DiscoveryClient 经过 @Inject 注解过的构造方法。
@Inject
DiscoveryClient(ApplicationInfoManager applicationInfoManager, EurekaClientConfig config, DiscoveryClientOptionalArgs args, Provider<BackupRegistry> backupRegistryProvider) {
if (args != null) {
this.healthCheckHandlerProvider = args.healthCheckHandlerProvider;
this.healthCheckCallbackProvider = args.healthCheckCallbackProvider;
this.eventListeners.addAll(args.getEventListeners());
} else {
this.healthCheckCallbackProvider = null;
this.healthCheckHandlerProvider = null;
}
this.applicationInfoManager = applicationInfoManager;
InstanceInfo myInfo = applicationInfoManager.getInfo();
clientConfig = config;
staticClientConfig = clientConfig;
transportConfig = config.getTransportConfig();
instanceInfo = myInfo;
if (myInfo != null) {
appPathIdentifier = instanceInfo.getAppName() + "/" + instanceInfo.getId();
} else {
logger.warn("Setting instanceInfo to a passed in null value");
}
this.backupRegistryProvider = backupRegistryProvider;
this.urlRandomizer = new EndpointUtils.InstanceInfoBasedUrlRandomizer(instanceInfo);
localRegionApps.set(new Applications());
fetchRegistryGeneration = new AtomicLong(0);
remoteRegionsToFetch = new AtomicReference<String>(clientConfig.fetchRegistryForRemoteRegions());
remoteRegionsRef = new AtomicReference<>(remoteRegionsToFetch.get() == null ? null : remoteRegionsToFetch.get().split(","));
if (config.shouldFetchRegistry()) {
this.registryStalenessMonitor = new ThresholdLevelsMetric(this, METRIC_REGISTRY_PREFIX + "lastUpdateSec_", new long[]{15L, 30L, 60L, 120L, 240L, 480L});
} else {
this.registryStalenessMonitor = ThresholdLevelsMetric.NO_OP_METRIC;
}
if (config.shouldRegisterWithEureka()) {
this.heartbeatStalenessMonitor = new ThresholdLevelsMetric(this, METRIC_REGISTRATION_PREFIX + "lastHeartbeatSec_", new long[]{15L, 30L, 60L, 120L, 240L, 480L});
} else {
this.heartbeatStalenessMonitor = ThresholdLevelsMetric.NO_OP_METRIC;
}
if (!config.shouldRegisterWithEureka() && !config.shouldFetchRegistry()) {
logger.info("Client configured to neither register nor query for data.");
scheduler = null;
heartbeatExecutor = null;
cacheRefreshExecutor = null;
eurekaTransport = null;
instanceRegionChecker = new InstanceRegionChecker(new PropertyBasedAzToRegionMapper(config), clientConfig.getRegion());
// This is a bit of hack to allow for existing code using DiscoveryManager.getInstance()
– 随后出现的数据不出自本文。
theorem MemoryOk.pokeVid (hs : MemoryOk c s) {i : Nat} (hi : i < c.vidSize) (v : Byte) : MemoryOk c (s.pokeVid c i v)
  | .ram => hs .ram
  | .rom => hs .rom
  | .vid => ⟨write_wf (hs .vid).1 i v, write_below (hs .vid).2 hi v⟩

theorem MemoryOk.romLoad (hs : MemoryOk c s) (img : List Byte) : MemoryOk c (romLoad c img s)
  | .ram => hs .ram
  | .rom => ⟨load_wf (hs .rom).1 _, load_below (hs .rom).2 (List.length_take_le _ _)⟩
  | .vid => hs .vid

theorem memoryOk_of_nil (h : ∀ b, s.bank b = []) : MemoryOk c s := fun b => by
  rw [h]
  exact ⟨⟨.nil, nofun⟩, nofun⟩

theorem KeyboardOk.powerOn (hc : c.WellFormed) : KeyboardOk c (Keyboard.powerOn c) :=
  ⟨Nat.zero_le _, hc.count, fun _ => rfl, nofun⟩

theorem Inv.frame (hs : Inv c s) (hbank : ∀ b, t.bank b = s.bank b) (hkbd : t.kbd = s.kbd)
    (hflag : t.ser.tdreFlag = s.ser.tdreFlag) : Inv c t := by
  obtain ⟨hm, hk, hf⟩ := hs
  exact ⟨hm.of_bank_eq hbank, hkbd ▸ hk, hflag.trans hf⟩

theorem Inv.answer (hs : Inv c s) (v : Byte) : Inv c (s.answer v) := hs.frame (answer_bank s v) rfl rfl

theorem Inv.acknowledge (hs : Inv c s) : Inv c s.acknowledge := hs.frame (acknowledge_bank s) rfl rfl

theorem Inv.ramWrite (hc : c.WellFormed) (hs : Inv c s) (a : Addr) (d : Byte) : Inv c (ramWrite c a d s) := by
  obtain ⟨hm, hk, hf⟩ := hs
  exact Inv.acknowledge ⟨hm.pokeRam (ramIndex_lt hc a) d, hk, hf⟩

theorem Inv.videoWrite (hs : Inv c s) (hi : vidIndex c a < c.vidSize) (d : Byte) : Inv c (videoWrite c a d s) := by
  obtain ⟨hm, hk, hf⟩ := hs
  exact Inv.acknowledge ⟨hm.pokeVid hi d, hk, hf⟩

theorem Inv.serialRead (hs : Inv c s) (sel : Bool) : Inv c (serialRead c sel s) := by
  cases sel with
  | false => exact hs.answer _
  | true =>
    obtain ⟨l, n, v, h, -⟩ := serialRxRead_eq c s
    exact hs.frame (fun b => by rw [Machine.serialRead, h]; cases b <;> rfl) (by rw [Machine.serialRead, h])
      (by rw [Machine.serialRead, h])

theorem Inv.serialWrite (hs : Inv c s) (sel : Bool) (d : Byte) : Inv c (serialWrite sel d s) := by
  obtain ⟨hm, hk, hf⟩ := hs
  cases sel with
  | false => exact ⟨hm.of_bank_eq fun b => by cases b <;> rfl, hk, hf⟩
  | true => exact ⟨hm.of_bank_eq fun b => by cases b <;> rfl, hk, rfl⟩

theorem Inv.kbdRead (hc : c.WellFormed) (hs : Inv c s) : Inv c (kbdRead c s) := by
  obtain ⟨hm, hk, hf⟩ := hs
  rw [kbdRead_eq]
  exact ⟨hm.of_bank_eq fun b => by cases b <;> rfl, (hk.poll hc).autoRelease hc, hf⟩

theorem Inv.kbdWrite (hc : c.WellFormed) (hs : Inv c s) (d : Byte) : Inv c (kbdWrite c d s) := by
  obtain ⟨hm, hk, hf⟩ := hs
  rw [kbdWrite_eq]
  exact ⟨hm.of_bank_eq fun b => by cases b <;> rfl, hk.poll hc, hf⟩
// to work with DI\'d DiscoveryClient
DiscoveryManager.getInstance().setDiscoveryClient(this);
DiscoveryManager.getInstance().setEurekaClientConfig(config);
initTimestampMs = System.currentTimeMillis();
logger.info("Discovery Client initialized at timestamp {} with initial instances count: {}",
initTimestampMs, this.getApplications().size());
return; // no need to setup up an network tasks and we are done
}
try {
// 注释:定时任务调度准备
scheduler = Executors.newScheduledThreadPool(3,
new ThreadFactoryBuilder()
.setNameFormat("DiscoveryClient-%d")
.setDaemon(true)
.build());
// 注释:实例化心跳定时任务线程池
heartbeatExecutor = new ThreadPoolExecutor(
1, clientConfig.getHeartbeatExecutorThreadPoolSize(), 0, TimeUnit.SECONDS,
new SynchronousQueue<Runnable>(),
new ThreadFactoryBuilder()
.setNameFormat("DiscoveryClient-HeartbeatExecutor-%d")
.setDaemon(true)
.build()
); // use direct handoff
// 注释:实例化缓存刷新定时任务线程池
cacheRefreshExecutor = new ThreadPoolExecutor(
1, clientConfig.getCacheRefreshExecutorThreadPoolSize(), 0, TimeUnit.SECONDS,
new SynchronousQueue<Runnable>(),
new ThreadFactoryBuilder()
.setNameFormat("DiscoveryClient-CacheRefreshExecutor-%d")
.setDaemon(true)
.build()
); // use direct handoff
eurekaTransport = new EurekaTransport();
scheduleServerEndpointTask(eurekaTransport, args);
AzToRegionMapper azToRegionMapper;
if (clientConfig.shouldUseDnsForFetchingServiceUrls()) {
azToRegionMapper = new DNSBasedAzToRegionMapper(clientConfig);
} else {
azToRegionMapper = new PropertyBasedAzToRegionMapper(clientConfig);
}
if (null != remoteRegionsToFetch.get()) {
azToRegionMapper.setRegionsToFetch(remoteRegionsToFetch.get().split(","));
}
instanceRegionChecker = new InstanceRegionChecker(azToRegionMapper, clientConfig.getRegion());
} catch (Throwable e) {
throw new RuntimeException("Failed to initialize DiscoveryClient!", e);
}
if (clientConfig.shouldFetchRegistry() && !fetchRegistry(false)) {
fetchRegistryFromBackup();
}
// 注释:初始化调度任务
initScheduledTasks();
try {
Monitors.registerObject(this);
} catch (Throwable e) {
logger.warn("Cannot register timers", e);
}
// This is a bit of hack to allow for existing code using DiscoveryManager.getInstance()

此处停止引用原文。